• [Required action] All that should come back is the lines of the data below from the one containing "let j := s.job b.job" to the one containing "tag) s = .next s)", inclusive, exactly as they stand.

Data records
————————
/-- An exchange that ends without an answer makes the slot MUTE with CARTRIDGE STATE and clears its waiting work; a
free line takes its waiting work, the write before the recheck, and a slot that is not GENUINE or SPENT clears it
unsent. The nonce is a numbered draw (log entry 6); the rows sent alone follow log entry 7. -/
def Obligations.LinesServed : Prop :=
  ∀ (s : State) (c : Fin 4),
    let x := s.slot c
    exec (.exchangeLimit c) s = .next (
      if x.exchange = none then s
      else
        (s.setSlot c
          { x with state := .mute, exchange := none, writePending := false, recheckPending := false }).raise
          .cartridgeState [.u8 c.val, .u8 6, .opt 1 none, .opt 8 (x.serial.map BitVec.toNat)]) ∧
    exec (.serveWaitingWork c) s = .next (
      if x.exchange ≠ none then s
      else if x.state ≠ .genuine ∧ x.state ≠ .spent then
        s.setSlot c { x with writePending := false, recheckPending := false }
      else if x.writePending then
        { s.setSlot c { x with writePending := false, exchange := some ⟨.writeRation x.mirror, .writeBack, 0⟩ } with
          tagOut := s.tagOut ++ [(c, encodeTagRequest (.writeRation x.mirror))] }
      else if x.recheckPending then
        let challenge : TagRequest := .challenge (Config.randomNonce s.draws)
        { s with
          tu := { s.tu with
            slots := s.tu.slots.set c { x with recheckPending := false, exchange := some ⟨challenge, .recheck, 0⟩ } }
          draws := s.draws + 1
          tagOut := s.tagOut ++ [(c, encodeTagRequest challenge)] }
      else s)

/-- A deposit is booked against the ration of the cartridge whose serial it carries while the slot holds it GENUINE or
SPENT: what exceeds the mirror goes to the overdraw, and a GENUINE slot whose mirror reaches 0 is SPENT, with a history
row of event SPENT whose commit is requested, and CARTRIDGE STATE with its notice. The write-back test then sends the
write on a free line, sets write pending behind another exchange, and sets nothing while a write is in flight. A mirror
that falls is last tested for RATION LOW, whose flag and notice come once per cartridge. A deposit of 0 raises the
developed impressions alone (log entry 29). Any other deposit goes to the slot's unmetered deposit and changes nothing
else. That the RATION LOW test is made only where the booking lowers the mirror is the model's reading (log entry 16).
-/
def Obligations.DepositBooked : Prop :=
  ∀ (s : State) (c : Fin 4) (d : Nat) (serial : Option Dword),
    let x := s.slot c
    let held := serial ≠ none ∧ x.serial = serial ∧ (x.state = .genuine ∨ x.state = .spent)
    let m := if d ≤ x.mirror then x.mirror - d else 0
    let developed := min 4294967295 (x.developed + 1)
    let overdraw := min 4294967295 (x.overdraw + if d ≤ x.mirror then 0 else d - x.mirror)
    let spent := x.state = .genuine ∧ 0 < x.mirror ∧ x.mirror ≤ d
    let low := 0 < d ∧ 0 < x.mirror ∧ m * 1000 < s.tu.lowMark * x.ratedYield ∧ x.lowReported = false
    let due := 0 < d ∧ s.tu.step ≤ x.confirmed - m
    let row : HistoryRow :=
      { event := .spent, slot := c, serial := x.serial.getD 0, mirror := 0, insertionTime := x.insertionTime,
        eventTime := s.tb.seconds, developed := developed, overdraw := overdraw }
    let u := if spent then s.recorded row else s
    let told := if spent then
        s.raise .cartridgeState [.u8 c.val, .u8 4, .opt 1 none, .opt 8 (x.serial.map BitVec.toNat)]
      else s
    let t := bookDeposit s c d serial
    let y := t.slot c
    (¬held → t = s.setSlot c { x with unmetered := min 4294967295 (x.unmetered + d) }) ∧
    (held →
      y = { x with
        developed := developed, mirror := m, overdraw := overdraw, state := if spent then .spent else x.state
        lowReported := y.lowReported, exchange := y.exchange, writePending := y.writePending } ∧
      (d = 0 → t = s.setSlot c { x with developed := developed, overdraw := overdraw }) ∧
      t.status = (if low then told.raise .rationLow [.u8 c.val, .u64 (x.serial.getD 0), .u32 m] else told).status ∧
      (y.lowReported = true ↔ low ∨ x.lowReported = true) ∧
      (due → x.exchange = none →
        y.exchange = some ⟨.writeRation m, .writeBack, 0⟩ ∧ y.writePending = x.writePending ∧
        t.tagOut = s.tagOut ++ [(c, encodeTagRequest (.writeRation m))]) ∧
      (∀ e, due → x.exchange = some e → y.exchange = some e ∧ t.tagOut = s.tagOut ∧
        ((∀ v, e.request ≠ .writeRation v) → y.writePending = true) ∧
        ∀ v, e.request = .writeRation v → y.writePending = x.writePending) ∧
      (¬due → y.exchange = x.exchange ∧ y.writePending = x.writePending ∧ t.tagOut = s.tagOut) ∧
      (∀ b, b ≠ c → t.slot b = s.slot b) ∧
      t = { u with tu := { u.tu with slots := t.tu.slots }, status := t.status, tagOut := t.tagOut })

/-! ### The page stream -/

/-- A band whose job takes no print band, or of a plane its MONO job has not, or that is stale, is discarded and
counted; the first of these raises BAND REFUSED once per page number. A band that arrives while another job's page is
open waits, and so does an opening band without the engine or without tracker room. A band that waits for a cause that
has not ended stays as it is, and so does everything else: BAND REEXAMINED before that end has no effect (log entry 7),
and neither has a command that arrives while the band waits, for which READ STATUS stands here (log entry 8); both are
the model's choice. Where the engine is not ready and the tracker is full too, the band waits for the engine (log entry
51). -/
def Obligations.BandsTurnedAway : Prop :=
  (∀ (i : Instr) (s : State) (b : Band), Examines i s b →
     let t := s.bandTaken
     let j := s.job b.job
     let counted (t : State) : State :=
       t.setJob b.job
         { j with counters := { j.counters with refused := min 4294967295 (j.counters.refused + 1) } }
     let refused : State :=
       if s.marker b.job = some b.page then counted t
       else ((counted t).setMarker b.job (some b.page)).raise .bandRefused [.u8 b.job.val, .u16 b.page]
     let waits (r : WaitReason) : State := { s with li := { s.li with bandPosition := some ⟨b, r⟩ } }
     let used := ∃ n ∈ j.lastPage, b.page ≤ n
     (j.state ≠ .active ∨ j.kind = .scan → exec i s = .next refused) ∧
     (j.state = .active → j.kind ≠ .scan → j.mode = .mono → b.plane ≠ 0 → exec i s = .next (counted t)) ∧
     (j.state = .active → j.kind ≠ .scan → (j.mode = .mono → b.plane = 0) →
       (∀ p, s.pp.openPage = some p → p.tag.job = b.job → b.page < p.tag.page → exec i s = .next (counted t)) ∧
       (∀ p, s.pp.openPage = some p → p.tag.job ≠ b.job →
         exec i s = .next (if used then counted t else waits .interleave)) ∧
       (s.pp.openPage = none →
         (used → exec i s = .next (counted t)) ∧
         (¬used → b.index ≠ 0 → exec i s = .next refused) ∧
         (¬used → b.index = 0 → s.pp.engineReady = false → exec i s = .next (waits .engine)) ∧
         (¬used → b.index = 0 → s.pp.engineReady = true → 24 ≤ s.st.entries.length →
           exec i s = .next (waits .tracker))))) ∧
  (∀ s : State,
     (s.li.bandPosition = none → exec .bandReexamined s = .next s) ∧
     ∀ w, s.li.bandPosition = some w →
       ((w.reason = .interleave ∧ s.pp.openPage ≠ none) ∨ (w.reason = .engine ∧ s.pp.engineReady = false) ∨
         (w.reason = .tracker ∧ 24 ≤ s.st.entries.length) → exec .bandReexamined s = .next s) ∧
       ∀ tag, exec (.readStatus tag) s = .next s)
————————
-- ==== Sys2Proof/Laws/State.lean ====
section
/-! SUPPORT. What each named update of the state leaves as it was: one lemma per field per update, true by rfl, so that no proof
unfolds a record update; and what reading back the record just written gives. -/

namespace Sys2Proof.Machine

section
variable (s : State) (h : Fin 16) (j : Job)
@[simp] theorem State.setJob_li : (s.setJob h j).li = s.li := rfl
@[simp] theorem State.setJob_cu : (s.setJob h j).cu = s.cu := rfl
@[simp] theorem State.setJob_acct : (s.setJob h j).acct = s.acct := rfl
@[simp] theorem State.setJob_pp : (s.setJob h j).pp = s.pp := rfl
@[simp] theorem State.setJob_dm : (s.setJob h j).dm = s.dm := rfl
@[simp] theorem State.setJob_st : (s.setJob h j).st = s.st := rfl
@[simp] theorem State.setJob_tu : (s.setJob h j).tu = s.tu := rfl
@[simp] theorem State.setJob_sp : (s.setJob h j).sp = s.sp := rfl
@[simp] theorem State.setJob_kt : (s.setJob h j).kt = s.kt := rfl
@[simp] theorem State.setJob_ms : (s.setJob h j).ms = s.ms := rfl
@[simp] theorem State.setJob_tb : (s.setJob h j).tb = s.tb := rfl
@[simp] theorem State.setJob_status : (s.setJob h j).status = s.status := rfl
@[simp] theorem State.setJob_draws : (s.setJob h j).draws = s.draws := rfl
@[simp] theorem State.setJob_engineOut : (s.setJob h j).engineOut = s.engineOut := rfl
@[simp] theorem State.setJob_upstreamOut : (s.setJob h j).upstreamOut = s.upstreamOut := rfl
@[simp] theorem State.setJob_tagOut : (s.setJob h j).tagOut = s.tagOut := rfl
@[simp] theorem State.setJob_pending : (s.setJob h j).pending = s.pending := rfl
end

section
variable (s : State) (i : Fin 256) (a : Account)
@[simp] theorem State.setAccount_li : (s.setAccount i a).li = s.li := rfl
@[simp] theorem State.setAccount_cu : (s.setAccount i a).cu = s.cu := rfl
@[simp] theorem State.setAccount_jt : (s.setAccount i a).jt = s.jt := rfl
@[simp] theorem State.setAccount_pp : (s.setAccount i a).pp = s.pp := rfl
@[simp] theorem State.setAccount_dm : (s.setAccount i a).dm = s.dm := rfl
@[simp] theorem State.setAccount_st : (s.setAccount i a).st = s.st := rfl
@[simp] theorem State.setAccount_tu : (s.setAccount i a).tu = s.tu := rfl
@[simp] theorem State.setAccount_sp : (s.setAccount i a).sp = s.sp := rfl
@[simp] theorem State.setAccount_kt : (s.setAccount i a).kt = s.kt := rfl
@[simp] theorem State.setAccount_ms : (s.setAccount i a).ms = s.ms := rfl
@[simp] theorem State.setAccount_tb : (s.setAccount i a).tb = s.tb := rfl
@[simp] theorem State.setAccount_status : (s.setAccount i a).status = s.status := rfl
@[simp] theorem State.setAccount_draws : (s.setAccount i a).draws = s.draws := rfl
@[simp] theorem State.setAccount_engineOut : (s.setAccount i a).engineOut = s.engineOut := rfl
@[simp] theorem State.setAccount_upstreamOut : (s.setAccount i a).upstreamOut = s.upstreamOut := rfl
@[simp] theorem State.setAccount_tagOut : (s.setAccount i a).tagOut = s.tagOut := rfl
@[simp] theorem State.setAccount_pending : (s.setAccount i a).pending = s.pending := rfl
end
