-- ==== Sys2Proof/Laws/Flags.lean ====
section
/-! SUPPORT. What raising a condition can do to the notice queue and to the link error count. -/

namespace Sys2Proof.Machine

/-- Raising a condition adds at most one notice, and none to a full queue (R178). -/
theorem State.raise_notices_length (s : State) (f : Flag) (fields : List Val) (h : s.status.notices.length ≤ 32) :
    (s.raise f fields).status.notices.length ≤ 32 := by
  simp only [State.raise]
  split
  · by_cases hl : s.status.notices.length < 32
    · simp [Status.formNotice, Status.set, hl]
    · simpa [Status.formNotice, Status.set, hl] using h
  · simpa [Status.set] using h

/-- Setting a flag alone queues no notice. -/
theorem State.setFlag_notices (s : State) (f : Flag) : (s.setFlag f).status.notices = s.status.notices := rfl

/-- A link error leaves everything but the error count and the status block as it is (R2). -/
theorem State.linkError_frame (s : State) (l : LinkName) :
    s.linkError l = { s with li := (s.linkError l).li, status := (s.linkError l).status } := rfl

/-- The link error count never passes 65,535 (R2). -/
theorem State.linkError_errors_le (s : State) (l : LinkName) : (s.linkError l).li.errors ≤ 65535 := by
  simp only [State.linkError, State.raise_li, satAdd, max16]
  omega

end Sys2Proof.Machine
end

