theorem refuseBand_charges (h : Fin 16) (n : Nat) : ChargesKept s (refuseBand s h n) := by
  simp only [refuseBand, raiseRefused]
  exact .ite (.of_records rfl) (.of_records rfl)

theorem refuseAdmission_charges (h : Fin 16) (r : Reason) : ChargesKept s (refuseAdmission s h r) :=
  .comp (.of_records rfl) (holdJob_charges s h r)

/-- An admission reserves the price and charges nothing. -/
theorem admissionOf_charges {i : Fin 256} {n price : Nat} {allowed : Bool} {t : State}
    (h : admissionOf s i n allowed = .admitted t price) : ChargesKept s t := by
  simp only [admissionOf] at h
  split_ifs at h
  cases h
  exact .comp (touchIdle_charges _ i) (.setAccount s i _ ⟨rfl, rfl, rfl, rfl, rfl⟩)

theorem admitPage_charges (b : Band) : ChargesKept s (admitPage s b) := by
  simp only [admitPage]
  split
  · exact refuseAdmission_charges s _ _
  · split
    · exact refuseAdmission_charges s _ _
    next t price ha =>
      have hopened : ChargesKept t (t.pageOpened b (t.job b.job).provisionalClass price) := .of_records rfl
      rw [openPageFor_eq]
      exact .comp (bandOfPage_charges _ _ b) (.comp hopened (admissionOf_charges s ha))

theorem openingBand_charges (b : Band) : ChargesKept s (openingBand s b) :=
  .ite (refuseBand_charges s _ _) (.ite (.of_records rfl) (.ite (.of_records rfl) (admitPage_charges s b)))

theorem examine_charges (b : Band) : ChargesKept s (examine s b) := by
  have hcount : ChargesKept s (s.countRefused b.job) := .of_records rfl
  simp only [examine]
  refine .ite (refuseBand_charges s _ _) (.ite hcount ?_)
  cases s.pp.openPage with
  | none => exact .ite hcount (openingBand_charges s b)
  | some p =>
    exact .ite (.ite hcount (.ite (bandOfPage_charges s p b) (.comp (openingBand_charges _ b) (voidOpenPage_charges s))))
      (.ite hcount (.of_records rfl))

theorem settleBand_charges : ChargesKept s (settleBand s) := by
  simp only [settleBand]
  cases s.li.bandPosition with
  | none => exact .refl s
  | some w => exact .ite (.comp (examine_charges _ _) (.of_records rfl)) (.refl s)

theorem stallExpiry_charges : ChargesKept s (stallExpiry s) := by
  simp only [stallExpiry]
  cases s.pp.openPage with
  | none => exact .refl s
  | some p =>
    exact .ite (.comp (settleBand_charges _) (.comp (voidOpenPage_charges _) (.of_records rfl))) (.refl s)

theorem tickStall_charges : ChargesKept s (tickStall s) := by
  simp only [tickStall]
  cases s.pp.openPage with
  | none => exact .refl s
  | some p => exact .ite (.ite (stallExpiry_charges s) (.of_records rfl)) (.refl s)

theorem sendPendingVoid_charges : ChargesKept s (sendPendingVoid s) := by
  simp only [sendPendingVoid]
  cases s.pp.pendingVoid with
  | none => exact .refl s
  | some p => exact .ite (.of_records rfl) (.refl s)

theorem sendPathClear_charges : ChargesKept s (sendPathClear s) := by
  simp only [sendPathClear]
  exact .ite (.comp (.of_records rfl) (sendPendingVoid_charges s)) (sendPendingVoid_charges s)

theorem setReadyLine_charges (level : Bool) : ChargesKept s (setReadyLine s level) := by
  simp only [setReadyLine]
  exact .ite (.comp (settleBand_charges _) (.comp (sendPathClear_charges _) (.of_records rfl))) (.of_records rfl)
————————
• [Result of the exercise]
     let j := s.job b.job
     let counted (t : State) : State :=
       t.setJob b.job
         { j with counters := { j.counters with refused := min 4294967295 (j.counters.refused + 1) } }
     let refused : State :=
       if s.marker b.job = some b.page then counted t
       else ((counted t).setMarker b.job (some b.page)).raise .bandRefused [.u8 b.job.val, .u16 b.page]
     let waits (r : WaitReason) : State := { s with li := { s.li with bandPosition := some ⟨b, r⟩ } }
     let used := ∃ n ∈ j.lastPage, b.page ≤ n
     (j.state ≠ .active ∨ j.kind = .scan → exec i s = .next refused) ∧
     (j.state = .active → j.kind ≠ .scan → j.mode = .mono → b.plane ≠ 0 → exec i s = .next (counted t)) ∧
     (j.state = .active → j.kind ≠ .scan → (j.mode = .mono → b.plane = 0) →
       (∀ p, s.pp.openPage = some p → p.tag.job = b.job → b.page < p.tag.page → exec i s = .next (counted t)) ∧
       (∀ p, s.pp.openPage = some p → p.tag.job ≠ b.job →
         exec i s = .next (if used then counted t else waits .interleave)) ∧
       (s.pp.openPage = none →
         (used → exec i s = .next (counted t)) ∧
         (¬used → b.index ≠ 0 → exec i s = .next refused) ∧
         (¬used → b.index = 0 → s.pp.engineReady = false → exec i s = .next (waits .engine)) ∧
         (¬used → b.index = 0 → s.pp.engineReady = true → 24 ≤ s.st.entries.length →
           exec i s = .next (waits .tracker))))) ∧
  (∀ s : State,
     (s.li.bandPosition = none → exec .bandReexamined s = .next s) ∧
     ∀ w, s.li.bandPosition = some w →
       ((w.reason = .interleave ∧ s.pp.openPage ≠ none) ∨ (w.reason = .engine ∧ s.pp.engineReady = false) ∨
         (w.reason = .tracker ∧ 24 ≤ s.st.entries.length) → exec .bandReexamined s = .next s) ∧
       ∀ tag, exec (.readStatus tag) s = .next s)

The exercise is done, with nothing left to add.